┌──
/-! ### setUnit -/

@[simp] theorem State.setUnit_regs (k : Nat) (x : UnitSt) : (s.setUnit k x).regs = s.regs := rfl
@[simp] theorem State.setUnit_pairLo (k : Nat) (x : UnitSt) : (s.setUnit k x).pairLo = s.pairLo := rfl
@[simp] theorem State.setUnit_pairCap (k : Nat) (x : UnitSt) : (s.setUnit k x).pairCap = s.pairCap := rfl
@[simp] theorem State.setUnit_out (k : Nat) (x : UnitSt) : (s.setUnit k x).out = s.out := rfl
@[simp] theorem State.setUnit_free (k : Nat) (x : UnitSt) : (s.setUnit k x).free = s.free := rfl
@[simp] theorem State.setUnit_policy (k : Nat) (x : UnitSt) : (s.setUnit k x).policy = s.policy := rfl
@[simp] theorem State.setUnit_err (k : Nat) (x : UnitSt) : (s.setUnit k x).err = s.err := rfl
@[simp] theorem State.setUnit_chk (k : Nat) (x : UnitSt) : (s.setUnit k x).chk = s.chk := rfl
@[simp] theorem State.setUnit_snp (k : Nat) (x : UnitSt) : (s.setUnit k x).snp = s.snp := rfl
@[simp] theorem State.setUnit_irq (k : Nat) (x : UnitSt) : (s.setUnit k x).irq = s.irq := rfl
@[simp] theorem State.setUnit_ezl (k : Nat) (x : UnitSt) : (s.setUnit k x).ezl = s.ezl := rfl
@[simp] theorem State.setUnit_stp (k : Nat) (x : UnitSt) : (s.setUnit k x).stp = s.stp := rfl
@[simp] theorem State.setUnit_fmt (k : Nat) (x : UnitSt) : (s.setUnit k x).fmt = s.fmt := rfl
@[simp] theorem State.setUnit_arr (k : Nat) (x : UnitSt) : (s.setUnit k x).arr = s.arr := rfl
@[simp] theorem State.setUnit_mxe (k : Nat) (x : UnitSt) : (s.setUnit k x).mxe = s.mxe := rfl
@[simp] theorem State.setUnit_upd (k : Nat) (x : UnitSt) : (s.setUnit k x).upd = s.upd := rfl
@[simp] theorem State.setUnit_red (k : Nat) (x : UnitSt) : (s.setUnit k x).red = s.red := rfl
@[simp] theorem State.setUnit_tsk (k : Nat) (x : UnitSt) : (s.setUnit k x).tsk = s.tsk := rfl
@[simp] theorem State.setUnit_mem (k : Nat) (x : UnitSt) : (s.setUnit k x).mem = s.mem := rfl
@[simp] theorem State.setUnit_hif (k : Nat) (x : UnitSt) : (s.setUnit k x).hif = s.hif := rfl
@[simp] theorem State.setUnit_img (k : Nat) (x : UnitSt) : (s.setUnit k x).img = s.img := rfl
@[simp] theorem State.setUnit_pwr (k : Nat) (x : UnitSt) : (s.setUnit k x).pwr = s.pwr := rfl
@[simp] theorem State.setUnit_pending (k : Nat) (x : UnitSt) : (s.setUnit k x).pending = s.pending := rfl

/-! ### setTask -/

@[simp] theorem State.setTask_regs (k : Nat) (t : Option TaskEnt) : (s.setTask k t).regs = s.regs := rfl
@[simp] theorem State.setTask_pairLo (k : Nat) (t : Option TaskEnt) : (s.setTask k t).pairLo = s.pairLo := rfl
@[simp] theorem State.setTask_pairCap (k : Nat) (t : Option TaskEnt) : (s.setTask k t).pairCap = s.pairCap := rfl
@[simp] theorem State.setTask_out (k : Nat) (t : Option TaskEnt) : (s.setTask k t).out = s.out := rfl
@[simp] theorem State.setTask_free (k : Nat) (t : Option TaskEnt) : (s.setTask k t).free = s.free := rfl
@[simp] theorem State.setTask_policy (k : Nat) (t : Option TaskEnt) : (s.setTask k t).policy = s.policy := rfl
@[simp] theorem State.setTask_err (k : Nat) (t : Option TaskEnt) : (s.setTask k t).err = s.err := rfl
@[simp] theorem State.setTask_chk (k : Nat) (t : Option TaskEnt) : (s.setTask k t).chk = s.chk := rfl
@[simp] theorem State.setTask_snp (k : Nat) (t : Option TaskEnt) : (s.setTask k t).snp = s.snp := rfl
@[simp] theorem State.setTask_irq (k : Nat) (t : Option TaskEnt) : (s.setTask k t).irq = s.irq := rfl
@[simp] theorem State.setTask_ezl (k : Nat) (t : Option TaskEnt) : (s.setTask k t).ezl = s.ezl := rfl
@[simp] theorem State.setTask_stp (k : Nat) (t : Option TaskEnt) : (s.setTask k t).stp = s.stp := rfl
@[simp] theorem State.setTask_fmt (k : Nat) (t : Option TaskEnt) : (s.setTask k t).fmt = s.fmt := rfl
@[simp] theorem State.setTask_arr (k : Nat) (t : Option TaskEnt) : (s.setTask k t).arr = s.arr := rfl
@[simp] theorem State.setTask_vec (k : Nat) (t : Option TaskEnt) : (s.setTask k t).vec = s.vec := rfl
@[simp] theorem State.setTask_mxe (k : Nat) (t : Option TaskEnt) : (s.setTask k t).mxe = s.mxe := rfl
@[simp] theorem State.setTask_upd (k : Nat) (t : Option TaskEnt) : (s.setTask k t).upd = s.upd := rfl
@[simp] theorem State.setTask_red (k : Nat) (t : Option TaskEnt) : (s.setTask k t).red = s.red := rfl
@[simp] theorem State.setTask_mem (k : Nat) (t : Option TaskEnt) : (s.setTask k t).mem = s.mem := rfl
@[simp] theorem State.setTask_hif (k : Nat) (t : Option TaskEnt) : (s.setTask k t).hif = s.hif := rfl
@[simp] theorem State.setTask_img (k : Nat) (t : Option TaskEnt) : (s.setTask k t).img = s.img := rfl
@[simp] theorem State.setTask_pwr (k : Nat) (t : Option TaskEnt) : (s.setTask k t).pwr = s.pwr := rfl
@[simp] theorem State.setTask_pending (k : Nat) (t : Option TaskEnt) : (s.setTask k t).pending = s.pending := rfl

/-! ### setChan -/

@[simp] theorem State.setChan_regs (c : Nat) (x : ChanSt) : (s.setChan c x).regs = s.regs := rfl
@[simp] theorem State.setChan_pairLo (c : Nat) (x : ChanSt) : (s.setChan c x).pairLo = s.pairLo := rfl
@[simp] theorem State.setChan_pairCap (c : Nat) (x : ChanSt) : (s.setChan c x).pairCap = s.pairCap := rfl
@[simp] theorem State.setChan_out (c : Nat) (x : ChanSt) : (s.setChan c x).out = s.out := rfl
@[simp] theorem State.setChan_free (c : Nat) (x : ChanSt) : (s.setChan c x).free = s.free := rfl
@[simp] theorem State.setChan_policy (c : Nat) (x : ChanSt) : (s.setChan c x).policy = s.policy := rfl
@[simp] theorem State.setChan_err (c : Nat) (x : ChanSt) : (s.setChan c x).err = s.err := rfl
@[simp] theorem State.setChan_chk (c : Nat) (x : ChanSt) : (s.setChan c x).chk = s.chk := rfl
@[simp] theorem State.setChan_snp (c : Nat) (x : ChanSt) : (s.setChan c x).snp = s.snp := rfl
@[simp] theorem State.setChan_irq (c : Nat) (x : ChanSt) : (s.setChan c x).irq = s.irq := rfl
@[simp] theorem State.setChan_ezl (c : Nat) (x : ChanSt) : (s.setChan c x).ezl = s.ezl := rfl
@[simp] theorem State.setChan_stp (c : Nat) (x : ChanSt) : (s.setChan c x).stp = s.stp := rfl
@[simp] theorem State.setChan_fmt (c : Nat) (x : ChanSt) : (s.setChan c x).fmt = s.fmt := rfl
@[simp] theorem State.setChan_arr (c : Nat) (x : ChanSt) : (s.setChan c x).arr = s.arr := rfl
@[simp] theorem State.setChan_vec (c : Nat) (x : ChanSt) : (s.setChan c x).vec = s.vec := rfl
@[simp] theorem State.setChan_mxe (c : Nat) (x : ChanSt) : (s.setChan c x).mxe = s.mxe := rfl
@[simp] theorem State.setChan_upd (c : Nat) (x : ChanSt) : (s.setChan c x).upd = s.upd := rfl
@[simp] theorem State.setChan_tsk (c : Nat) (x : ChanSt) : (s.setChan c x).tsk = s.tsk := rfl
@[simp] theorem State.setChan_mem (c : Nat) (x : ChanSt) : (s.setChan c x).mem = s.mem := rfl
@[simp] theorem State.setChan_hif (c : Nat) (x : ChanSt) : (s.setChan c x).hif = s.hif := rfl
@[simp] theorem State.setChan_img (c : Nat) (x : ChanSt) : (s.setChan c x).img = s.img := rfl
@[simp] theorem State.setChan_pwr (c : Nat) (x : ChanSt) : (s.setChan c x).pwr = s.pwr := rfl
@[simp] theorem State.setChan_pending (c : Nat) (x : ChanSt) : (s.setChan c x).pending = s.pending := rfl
└──
Your answer should be the lines of the listing above between the line holding "k x).pairCap = s.pairCap := rfl" and the line holding "k x).mxe = s.mxe := rfl", inclusive, restated word for word and alone.

• [RESPONSE]:
@[simp] theorem State.setUnit_pairCap (k : Nat) (x : UnitSt) : (s.setUnit k x).pairCap = s.pairCap := rfl
@[simp] theorem State.setUnit_out (k : Nat) (x : UnitSt) : (s.setUnit k x).out = s.out := rfl
@[simp] theorem State.setUnit_free (k : Nat) (x : UnitSt) : (s.setUnit k x).free = s.free := rfl
@[simp] theorem State.setUnit_policy (k : Nat) (x : UnitSt) : (s.setUnit k x).policy = s.policy := rfl
@[simp] theorem State.setUnit_err (k : Nat) (x : UnitSt) : (s.setUnit k x).err = s.err := rfl
@[simp] theorem State.setUnit_chk (k : Nat) (x : UnitSt) : (s.setUnit k x).chk = s.chk := rfl
@[simp] theorem State.setUnit_snp (k : Nat) (x : UnitSt) : (s.setUnit k x).snp = s.snp := rfl
@[simp] theorem State.setUnit_irq (k : Nat) (x : UnitSt) : (s.setUnit k x).irq = s.irq := rfl
@[simp] theorem State.setUnit_ezl (k : Nat) (x : UnitSt) : (s.setUnit k x).ezl = s.ezl := rfl
@[simp] theorem State.setUnit_stp (k : Nat) (x : UnitSt) : (s.setUnit k x).stp = s.stp := rfl
@[simp] theorem State.setUnit_fmt (k : Nat) (x : UnitSt) : (s.setUnit k x).fmt = s.fmt := rfl
@[simp] theorem State.setUnit_arr (k : Nat) (x : UnitSt) : (s.setUnit k x).arr = s.arr := rfl
@[simp] theorem State.setUnit_mxe (k : Nat) (x : UnitSt) : (s.setUnit k x).mxe = s.mxe := rfl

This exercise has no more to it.